New medicine to prevent mothers dying in childbirth succeeds in first trial in humans
The Monash University Institute of Pharmaceutical Sciences (MIPS) today announced positive results from a first-in-human study of a new, inhaled form of a medicine that could significantly reduce maternal deaths around the world. The results open the possibility of a streamlined pathway to registration, meaning that the medicine could be accessible to mothers much sooner than would otherwise be possible.
Every year, over 300,000 women in low and low-middle income countries die during pregnancy and childbirth. Postpartum haemorrhage (PPH) is the single largest cause of these deaths.

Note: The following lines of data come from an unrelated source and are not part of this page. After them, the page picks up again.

/-- The opcode with the name `code` of R34 and variant `sub`; none where R34 shows a dot. -/
def Op.ofCode (code sub : Nat) : Option Op :=
  match code with
  | 0x01 => some .nop
  | 0x02 => some .mov
  | 0x03 => some .movi
  | 0x04 => some .laneid
  | 0x05 => some .aff
  | 0x06 => some .prom
  | 0x07 => some .dems
  | 0x08 => some .dema
  | 0x09 => some .wbase
  | 0x0A => some .wget
  | 0x0B => some .pushm
  | 0x0C => some .popm
  | 0x0D => some .sspget
  | 0x0E => some .sspset
  | 0x10 => some .kmov
  | 0x11 => some .kand
  | 0x12 => some .kor
  | 0x13 => some .kxor
  | 0x14 => some .knot
  | 0x15 => some .kpop
  | 0x16 => some .kff
  | 0x20 => some .add
  | 0x21 => some .sub
  | 0x22 => some .adds
  | 0x23 => some .subs
  | 0x24 => some .addc
  | 0x25 => some .neg
  | 0x26 => some .abs
  | 0x27 => some .mul
  | 0x28 => some .mulh
  | 0x29 => some .mulhu
  | 0x2A => some .mad
  | 0x2B => some .div
  | 0x2C => some .divu
  | 0x2D => some .rem
  | 0x2E => some .remu
  | 0x30 => some .min
  | 0x31 => some .max
  | 0x32 => some .minu
  | 0x33 => some .maxu
  | 0x34 => some .clamp
  | 0x35 => some .and
  | 0x36 => some .or
  | 0x37 => some .xor
  | 0x38 => some .andn
  | 0x39 => some .not
  | 0x3A => some .shl
  | 0x3B => some .shr
  | 0x3C => some .sar
  | 0x3D => some .rol
  | 0x3E => some .bfx
  | 0x3F => some .bfi
  | 0x40 => some .popc
  | 0x41 => some .clz
  | 0x42 => some .brev
  | 0x43 => some .lea
  | 0x44 => some .cmp
  | 0x45 => some .setc
  | 0x46 => some .sel
  | 0x47 => some .dot4
  | 0x50 => some .fadd
  | 0x51 => some .fsub
  | 0x52 => some .fmul
  | 0x53 => some .ffma
  | 0x54 => some .fmin
  | 0x55 => some .fmax
  | 0x56 => some .fabs
  | 0x57 => some .fneg
  | 0x58 => some .fcmp
  | 0x59 => some .fclass
  | 0x5A => some .frcp
  | 0x5B => some .frsq
  | 0x5C => some .fsqrt
  | 0x5D => some .fdiv
  | 0x5E => some .fexp2
  | 0x5F => some .flog2
  | 0x60 => some .fsin
  | 0x61 => some .fcos
  | 0x62 => some .ftbl
  | 0x63 => some .tload
  | 0x64 => some .tflip
  | 0x65 => some .cvt
  | 0x66 => some .cvti
  | 0x67 => some .pack
  | 0x68 => some .unpk
  | 0x69 => some .modeget
  | 0x6A => some .modeset
  | 0x70 => some .part
  | 0x71 => some .vote
  | 0x72 => some .shuf
  | 0x73 => some .perm
  | 0x74 => some .bcast
  | 0x75 => some .redu
  | 0x76 => some .scan
  | 0x77 => some .matchLanes
  | 0x80 => some .br
  | 0x81 => some .brd
  | 0x82 => some .bru
  | 0x83 => some .jmp
  | 0x84 => some .jmpi
  | 0x85 => some .call
  | 0x86 => some .calli
  | 0x87 => some .ret
  | 0x88 => some .idem
  | 0x89 => some .exit
  | 0x8A => some .yield
  | 0x8B => some .trap
  | 0x8C => some .brk
  | 0x90 => some .ld
  | 0x91 => some .st
  | 0x92 => some .ldg
  | 0x93 => some .sts
  | 0x94 => some .mxld
  | 0x95 => some .mxst
  | 0x96 => some .pref
  | 0x97 => some .ldc
  | 0x98 => some .fence
  | 0x99 => some .fwait
  | 0x9A => some .ftest
  | 0x9B => some .barc
  | 0x9C => some .lres
  | 0x9D => some .scnd
  | 0x9E => some .lease
  | 0x9F => some .gtime
  | 0xA0 => some .atom
  | 0xA1 => some .atomn
  | 0xA2 => some .cas
  | 0xA3 => some .atomf
  | 0xA4 => some .xadd
  | 0xA5 => some .xread
  | 0xA6 => some .xclr
  | 0xA7 => some .mcas
  | 0xA8 => some .kick
  | 0xA9 => some .bbinit
  | 0xAA => some .bbadd
  | 0xAB => some .bbwait
  | 0xAC => some .bbtest
  | 0xAD => some .gset
  | 0xAE => some .rlq
  | 0xAF => some .qsub
  | 0xB0 => some (if sub = 1 then .mrunReg else .mrun)
  | 0xB1 => some .mmap
  | 0xB2 => some .munf
  | 0xB3 => some .mma
  | 0xB4 => some .mdist
  | 0xB5 => some .mtopk
  | 0xB6 => some .mzero
  | 0xB7 => some .mldz
  | 0xB8 => some .mdrain
  | 0xB9 => some .mpair
  | 0xBA => some .msplit
  | 0xBB => some .mepi
  | 0xBC => some .msync
  | 0xC0 => some .spawn
  | 0xC1 => some .spawnn
  | 0xC2 => some .join
  | 0xC3 => some .park
  | 0xC4 => some .notify
  | 0xC5 => some .done
  | 0xC6 => some .cellrd
  | 0xC7 => some .gpref
  | 0xC8 => some .thint
  | 0xC9 => some .lcnt
  | 0xD0 => some .fget
  | 0xD1 => some .fput
  | 0xD2 => some .fmsg
  | 0xD3 => some .fsync
  | 0xD8 => some .srd
  | 0xD9 => some .swr
  | 0xDA => some .tret
  | 0xDB => some .sysc
  | 0xDC => some .ctxsv
  | 0xDD => some .ctxld
  | 0xDE => some .wait
  | 0xDF => some .halt
  | _ => none

end Sys2Proof
end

PPH can be prevented by administering a drug called oxytocin, which is recommended by the World Health Organisation and is widely used in wealthy countries. However, as an injection, oxytocin requires refrigeration and a skilled medical professional to administer it safely. In low and low-middle income countries, one or both of these requirements may not be available.
To address this unmet need, researchers at MIPS, in collaboration with GlaxoSmithKline in London, who sponsored the study, have been developing an inhalable, dry-powder form of oxytocin.
Today at the Royal College of Obstetricians and Gynaecologists World Congress in Cape Town, South Africa, the results of the first in-human trial of the new formulation were announced.
The study demonstrated, in a small cohort of non-pregnant female volunteers, that the effects that inhaled oxytocin has on the body are not meaningfully different from its injected counterpart. This gives confidence that the inhaled form of oxytocin will deliver similar effects in prevention of PPH when given to mothers immediately after giving birth.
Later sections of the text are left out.